**Problem description**: From the data below, repeat exactly the lines from the line with "((List.finRange 8).filter fun" to the line with "fetched (R36). -/", both included.

**Supplied data**:

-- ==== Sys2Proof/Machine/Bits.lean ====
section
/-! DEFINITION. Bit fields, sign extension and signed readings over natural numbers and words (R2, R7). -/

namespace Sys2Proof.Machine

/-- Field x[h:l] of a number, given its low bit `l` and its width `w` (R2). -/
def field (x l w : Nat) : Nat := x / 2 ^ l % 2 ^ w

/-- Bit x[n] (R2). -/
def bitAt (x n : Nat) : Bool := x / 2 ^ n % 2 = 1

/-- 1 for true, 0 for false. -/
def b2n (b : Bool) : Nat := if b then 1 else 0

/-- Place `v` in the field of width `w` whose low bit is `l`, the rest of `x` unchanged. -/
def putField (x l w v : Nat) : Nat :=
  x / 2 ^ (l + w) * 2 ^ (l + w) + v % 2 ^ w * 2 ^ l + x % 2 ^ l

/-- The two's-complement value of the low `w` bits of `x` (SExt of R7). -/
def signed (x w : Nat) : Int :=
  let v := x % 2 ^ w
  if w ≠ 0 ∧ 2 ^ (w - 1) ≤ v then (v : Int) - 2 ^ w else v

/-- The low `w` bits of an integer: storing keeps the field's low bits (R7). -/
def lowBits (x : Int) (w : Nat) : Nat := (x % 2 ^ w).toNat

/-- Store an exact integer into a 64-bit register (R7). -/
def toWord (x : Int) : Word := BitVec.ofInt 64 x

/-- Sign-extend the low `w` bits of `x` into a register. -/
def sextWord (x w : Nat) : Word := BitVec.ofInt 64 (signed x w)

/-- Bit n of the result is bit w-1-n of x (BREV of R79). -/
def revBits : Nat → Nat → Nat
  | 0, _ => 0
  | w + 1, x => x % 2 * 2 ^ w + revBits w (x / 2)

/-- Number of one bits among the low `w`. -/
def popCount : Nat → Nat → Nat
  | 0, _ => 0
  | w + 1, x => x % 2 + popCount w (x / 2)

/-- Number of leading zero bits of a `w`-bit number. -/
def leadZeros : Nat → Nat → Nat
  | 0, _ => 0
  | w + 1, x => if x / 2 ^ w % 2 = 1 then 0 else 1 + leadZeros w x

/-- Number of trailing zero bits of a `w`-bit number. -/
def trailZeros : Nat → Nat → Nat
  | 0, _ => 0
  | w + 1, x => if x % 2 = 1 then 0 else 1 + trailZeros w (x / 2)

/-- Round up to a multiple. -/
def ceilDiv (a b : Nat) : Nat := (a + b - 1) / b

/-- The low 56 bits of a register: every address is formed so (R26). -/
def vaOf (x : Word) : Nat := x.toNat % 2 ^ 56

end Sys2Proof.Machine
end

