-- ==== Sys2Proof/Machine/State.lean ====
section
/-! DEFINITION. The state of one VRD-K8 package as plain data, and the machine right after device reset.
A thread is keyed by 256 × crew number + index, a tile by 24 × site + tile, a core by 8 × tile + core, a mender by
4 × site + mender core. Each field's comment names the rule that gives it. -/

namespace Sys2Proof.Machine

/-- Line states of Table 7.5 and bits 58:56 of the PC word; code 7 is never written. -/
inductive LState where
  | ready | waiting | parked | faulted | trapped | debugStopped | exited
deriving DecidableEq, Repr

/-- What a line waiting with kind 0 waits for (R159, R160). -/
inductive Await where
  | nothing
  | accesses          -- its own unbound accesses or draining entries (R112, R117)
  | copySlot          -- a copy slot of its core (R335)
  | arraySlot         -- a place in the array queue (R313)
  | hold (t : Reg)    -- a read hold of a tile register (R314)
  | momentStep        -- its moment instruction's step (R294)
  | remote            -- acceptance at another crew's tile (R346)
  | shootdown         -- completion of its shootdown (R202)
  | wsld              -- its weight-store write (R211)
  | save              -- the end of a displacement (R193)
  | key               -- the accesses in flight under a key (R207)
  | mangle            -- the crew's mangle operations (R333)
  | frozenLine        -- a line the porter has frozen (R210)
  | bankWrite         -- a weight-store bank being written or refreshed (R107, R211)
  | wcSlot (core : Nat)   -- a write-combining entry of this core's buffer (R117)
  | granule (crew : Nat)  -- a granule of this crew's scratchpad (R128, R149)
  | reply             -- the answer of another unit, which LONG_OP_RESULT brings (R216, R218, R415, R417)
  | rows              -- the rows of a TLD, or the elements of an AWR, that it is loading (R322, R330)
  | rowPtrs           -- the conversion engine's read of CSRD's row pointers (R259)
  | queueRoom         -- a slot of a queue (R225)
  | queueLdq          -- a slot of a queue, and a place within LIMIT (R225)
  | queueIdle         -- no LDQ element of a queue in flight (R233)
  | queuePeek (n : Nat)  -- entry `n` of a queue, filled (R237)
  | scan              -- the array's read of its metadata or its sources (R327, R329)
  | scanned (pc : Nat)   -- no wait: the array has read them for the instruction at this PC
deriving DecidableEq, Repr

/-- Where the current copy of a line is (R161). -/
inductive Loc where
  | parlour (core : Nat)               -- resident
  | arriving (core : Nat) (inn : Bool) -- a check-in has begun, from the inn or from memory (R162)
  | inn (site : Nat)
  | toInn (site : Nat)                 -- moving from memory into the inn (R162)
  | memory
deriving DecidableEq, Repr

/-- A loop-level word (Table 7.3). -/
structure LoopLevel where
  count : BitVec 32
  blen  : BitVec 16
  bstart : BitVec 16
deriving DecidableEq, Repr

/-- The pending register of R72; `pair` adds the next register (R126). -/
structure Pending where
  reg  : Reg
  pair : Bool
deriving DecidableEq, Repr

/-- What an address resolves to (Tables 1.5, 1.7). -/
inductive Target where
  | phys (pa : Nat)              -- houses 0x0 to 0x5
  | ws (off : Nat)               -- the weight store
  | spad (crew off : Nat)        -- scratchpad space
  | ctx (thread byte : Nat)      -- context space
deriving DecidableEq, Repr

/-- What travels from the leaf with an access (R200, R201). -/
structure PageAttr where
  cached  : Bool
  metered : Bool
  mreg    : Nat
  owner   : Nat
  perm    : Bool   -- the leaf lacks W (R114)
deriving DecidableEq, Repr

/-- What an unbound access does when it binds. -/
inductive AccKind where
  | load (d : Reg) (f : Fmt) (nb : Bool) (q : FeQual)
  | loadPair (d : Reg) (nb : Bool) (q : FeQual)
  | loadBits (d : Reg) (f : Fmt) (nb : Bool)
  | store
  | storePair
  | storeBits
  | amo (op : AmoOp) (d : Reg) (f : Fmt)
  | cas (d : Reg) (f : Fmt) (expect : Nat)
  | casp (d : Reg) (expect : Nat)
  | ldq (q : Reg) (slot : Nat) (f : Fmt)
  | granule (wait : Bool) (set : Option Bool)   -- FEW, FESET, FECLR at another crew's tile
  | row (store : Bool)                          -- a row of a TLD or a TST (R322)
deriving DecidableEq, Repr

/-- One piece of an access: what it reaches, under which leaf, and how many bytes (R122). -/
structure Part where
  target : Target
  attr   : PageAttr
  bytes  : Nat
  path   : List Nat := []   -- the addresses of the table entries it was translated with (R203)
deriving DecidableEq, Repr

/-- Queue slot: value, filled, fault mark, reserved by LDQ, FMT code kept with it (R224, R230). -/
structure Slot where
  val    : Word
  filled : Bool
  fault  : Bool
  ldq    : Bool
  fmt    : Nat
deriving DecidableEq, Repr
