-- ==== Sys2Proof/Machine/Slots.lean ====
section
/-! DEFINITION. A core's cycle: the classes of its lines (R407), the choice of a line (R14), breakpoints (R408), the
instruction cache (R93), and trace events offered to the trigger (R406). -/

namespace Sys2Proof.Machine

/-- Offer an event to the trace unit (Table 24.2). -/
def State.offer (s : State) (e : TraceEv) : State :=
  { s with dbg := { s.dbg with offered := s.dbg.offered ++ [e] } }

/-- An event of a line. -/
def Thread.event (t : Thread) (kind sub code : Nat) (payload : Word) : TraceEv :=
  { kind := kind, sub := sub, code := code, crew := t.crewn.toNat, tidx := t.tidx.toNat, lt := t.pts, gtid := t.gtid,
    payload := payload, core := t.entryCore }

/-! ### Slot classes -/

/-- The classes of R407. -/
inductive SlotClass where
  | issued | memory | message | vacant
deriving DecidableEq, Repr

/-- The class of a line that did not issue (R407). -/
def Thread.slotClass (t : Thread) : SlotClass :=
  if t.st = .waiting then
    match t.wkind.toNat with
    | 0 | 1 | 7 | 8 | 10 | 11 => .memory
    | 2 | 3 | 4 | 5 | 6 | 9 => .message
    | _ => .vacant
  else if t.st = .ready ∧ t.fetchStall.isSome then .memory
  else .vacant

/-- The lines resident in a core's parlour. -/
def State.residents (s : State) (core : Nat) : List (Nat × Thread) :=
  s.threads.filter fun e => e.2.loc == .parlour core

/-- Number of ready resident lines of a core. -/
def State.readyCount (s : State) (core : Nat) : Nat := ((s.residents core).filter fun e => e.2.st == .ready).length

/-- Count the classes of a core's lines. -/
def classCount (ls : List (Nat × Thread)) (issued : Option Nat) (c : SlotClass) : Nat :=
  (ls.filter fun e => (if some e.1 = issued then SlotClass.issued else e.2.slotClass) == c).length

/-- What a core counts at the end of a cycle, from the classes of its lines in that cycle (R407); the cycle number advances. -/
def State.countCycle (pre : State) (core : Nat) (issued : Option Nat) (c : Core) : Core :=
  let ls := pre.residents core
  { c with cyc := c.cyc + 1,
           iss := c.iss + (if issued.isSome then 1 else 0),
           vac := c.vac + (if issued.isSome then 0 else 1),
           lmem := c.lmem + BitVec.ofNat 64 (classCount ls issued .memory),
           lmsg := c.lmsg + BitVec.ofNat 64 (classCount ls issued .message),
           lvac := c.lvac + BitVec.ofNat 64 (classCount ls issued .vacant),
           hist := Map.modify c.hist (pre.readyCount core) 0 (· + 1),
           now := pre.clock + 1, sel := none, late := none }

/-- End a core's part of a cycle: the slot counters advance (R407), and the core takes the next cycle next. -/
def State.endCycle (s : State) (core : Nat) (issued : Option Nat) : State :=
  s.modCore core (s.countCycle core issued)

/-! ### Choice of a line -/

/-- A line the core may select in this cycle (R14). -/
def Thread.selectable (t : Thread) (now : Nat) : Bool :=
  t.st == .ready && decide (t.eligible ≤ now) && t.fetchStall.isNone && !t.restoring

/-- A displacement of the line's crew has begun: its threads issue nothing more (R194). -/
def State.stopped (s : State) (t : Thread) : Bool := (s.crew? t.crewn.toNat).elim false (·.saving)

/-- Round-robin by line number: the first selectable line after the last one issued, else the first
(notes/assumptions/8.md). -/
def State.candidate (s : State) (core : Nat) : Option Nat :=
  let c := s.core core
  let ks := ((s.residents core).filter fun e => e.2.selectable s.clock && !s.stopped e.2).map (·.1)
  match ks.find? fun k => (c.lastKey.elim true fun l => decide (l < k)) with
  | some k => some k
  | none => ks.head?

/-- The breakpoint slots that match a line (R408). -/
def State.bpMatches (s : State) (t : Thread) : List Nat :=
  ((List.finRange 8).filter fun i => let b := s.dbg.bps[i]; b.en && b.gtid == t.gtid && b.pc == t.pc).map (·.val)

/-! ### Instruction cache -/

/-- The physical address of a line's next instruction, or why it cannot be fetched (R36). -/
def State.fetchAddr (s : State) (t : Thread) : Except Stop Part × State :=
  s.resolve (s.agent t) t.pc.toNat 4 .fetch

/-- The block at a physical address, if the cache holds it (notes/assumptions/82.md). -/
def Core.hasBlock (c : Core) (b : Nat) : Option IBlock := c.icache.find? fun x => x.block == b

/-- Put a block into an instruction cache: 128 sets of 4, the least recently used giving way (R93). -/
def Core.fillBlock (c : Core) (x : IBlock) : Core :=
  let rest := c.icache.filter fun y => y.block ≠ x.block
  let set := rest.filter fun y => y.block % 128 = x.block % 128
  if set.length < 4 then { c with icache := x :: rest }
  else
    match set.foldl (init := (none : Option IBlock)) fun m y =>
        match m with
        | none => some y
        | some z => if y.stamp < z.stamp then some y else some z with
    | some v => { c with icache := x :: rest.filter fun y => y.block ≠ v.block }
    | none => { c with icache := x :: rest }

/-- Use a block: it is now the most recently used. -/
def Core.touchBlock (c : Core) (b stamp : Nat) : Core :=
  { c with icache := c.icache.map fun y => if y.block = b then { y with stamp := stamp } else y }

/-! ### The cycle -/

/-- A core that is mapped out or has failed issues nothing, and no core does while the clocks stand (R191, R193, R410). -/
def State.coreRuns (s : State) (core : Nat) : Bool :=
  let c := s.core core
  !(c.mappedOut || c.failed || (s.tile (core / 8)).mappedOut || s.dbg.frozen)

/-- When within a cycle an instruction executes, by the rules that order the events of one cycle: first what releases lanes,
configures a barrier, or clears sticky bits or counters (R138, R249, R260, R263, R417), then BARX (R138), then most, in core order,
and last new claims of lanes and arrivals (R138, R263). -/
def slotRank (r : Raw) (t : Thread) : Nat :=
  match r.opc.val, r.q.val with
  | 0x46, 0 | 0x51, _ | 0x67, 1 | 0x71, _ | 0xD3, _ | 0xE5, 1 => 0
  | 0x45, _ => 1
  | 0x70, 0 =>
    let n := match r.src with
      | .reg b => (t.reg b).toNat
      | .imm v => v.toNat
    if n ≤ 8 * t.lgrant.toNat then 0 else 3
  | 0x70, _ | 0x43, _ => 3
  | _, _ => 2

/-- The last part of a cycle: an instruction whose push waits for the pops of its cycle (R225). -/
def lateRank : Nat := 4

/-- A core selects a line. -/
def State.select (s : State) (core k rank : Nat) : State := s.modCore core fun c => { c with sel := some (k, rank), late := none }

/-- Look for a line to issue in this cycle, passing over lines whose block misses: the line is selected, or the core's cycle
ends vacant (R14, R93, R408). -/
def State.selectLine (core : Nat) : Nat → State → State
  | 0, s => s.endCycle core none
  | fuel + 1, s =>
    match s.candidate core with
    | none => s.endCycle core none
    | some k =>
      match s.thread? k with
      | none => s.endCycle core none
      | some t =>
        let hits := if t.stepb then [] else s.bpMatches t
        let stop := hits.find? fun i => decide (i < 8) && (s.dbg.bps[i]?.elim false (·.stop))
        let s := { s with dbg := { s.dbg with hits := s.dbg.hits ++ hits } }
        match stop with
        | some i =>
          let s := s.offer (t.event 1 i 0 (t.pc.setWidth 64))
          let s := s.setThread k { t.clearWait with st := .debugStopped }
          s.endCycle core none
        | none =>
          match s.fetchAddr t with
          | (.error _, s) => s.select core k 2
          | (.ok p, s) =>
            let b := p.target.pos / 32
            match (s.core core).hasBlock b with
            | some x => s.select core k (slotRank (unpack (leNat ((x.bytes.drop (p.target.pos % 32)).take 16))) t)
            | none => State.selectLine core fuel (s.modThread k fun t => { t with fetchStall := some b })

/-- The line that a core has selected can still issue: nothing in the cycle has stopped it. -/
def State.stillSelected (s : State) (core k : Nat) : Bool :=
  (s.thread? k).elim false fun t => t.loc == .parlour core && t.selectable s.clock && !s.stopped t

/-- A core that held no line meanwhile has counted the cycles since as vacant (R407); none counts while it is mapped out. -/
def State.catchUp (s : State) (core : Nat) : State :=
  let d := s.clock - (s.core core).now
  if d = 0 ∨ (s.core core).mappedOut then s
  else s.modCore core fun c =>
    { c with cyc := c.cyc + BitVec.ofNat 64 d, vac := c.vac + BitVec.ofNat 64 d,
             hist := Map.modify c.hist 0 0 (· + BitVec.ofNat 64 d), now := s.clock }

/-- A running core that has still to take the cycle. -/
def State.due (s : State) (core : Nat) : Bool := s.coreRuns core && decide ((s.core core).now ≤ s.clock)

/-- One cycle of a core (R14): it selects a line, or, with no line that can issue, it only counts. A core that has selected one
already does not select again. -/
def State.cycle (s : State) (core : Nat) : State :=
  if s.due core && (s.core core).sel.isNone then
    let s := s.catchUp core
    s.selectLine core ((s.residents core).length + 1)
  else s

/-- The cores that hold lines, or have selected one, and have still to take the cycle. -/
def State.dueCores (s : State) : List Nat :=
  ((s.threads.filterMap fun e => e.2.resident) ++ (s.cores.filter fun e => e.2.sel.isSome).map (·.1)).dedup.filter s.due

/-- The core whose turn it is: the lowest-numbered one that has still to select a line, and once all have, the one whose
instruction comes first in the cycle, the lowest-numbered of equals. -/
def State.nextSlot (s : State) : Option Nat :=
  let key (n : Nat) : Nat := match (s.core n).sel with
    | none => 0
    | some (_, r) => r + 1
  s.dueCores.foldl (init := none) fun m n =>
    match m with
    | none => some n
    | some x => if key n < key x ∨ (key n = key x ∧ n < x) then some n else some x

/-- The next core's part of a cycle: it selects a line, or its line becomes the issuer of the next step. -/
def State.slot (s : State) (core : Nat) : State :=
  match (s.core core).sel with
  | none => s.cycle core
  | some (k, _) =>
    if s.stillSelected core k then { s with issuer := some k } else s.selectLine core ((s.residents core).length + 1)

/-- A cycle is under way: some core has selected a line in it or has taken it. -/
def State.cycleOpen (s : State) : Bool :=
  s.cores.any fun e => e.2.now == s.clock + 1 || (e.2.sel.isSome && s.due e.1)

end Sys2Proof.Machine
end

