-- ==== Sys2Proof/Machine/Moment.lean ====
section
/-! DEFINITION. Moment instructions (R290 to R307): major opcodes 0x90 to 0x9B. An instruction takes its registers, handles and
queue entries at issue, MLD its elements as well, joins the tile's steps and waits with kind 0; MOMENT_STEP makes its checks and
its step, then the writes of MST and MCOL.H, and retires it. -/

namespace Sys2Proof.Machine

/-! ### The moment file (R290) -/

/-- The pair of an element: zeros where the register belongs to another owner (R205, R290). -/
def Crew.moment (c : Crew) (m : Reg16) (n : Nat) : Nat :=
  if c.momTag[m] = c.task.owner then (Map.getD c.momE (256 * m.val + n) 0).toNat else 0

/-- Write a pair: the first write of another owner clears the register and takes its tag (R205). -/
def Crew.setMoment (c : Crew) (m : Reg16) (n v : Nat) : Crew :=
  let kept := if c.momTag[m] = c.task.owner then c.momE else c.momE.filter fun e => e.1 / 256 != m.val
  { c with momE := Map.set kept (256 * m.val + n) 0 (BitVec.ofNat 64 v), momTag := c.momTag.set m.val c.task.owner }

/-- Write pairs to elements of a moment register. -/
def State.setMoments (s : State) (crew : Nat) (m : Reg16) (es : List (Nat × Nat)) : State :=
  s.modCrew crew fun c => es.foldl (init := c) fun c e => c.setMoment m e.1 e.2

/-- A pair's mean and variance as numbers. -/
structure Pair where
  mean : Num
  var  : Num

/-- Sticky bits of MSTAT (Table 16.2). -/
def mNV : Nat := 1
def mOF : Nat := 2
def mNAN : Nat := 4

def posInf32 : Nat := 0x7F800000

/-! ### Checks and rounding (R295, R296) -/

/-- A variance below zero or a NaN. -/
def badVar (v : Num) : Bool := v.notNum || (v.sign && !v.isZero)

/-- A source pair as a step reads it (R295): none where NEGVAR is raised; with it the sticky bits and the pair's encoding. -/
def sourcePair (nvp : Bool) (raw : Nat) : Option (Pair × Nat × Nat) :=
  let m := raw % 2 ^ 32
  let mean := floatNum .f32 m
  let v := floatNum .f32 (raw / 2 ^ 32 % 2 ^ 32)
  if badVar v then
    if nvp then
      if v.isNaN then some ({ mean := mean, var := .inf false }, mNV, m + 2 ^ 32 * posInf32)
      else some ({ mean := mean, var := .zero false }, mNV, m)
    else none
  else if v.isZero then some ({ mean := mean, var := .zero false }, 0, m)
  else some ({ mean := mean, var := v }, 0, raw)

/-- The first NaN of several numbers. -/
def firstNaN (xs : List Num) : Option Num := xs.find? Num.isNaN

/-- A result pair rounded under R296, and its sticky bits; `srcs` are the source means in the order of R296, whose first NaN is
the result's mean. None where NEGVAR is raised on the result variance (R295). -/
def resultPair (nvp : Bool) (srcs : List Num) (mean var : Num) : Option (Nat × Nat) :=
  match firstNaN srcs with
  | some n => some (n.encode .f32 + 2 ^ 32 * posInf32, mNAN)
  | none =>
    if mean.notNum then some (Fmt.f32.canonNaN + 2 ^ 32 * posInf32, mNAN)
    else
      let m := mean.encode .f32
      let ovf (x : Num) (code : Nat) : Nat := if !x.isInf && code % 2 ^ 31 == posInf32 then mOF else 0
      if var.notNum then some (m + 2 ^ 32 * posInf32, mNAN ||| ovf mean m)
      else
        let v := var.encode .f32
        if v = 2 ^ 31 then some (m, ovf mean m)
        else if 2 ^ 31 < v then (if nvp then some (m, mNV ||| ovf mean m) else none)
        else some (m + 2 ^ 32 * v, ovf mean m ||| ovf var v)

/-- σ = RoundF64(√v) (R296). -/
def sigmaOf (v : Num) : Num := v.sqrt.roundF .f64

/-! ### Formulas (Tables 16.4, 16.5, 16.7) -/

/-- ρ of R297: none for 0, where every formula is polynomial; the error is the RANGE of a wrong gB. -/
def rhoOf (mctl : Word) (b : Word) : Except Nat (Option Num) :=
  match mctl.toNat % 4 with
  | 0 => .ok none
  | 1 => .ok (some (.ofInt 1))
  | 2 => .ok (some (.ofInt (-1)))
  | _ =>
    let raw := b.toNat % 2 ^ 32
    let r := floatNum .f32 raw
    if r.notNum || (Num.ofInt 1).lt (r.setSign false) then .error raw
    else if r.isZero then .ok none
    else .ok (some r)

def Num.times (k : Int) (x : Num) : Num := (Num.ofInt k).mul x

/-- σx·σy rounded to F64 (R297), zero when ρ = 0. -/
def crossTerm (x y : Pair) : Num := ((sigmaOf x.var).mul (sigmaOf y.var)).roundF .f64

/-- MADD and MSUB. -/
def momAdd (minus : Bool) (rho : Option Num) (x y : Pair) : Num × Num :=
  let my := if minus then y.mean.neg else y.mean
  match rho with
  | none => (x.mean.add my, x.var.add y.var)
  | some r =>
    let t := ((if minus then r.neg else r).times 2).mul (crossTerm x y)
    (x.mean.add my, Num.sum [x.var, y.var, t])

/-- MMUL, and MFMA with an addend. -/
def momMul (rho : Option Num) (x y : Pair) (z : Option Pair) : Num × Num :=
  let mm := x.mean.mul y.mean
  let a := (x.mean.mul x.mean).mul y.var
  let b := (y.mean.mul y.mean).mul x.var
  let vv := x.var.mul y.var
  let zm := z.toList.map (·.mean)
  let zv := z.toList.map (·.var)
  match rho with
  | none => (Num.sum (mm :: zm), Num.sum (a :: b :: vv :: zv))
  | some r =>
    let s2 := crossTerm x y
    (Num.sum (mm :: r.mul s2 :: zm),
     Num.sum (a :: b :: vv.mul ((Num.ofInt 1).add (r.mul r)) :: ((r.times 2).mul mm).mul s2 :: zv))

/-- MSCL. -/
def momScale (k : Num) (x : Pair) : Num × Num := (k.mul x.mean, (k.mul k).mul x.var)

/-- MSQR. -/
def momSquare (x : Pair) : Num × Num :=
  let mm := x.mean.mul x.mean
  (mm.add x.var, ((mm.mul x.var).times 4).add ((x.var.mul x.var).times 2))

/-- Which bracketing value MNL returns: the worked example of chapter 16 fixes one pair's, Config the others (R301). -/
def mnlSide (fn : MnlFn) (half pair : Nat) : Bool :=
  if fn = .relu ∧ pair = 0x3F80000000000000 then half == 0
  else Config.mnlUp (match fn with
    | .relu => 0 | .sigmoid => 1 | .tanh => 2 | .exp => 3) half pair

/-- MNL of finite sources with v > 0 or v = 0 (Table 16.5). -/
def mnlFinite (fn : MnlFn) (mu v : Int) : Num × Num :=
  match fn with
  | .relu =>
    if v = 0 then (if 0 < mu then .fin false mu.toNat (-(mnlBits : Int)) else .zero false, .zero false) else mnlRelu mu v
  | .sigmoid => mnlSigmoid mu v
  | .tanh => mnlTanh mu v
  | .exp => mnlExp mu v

**Result for this task**:
  ((List.finRange 8).filter fun i => let b := s.dbg.bps[i]; b.en && b.gtid == t.gtid && b.pc == t.pc).map (·.val)

/-! ### Instruction cache -/

/-- The physical address of a line's next instruction, or why it cannot be fetched (R36). -/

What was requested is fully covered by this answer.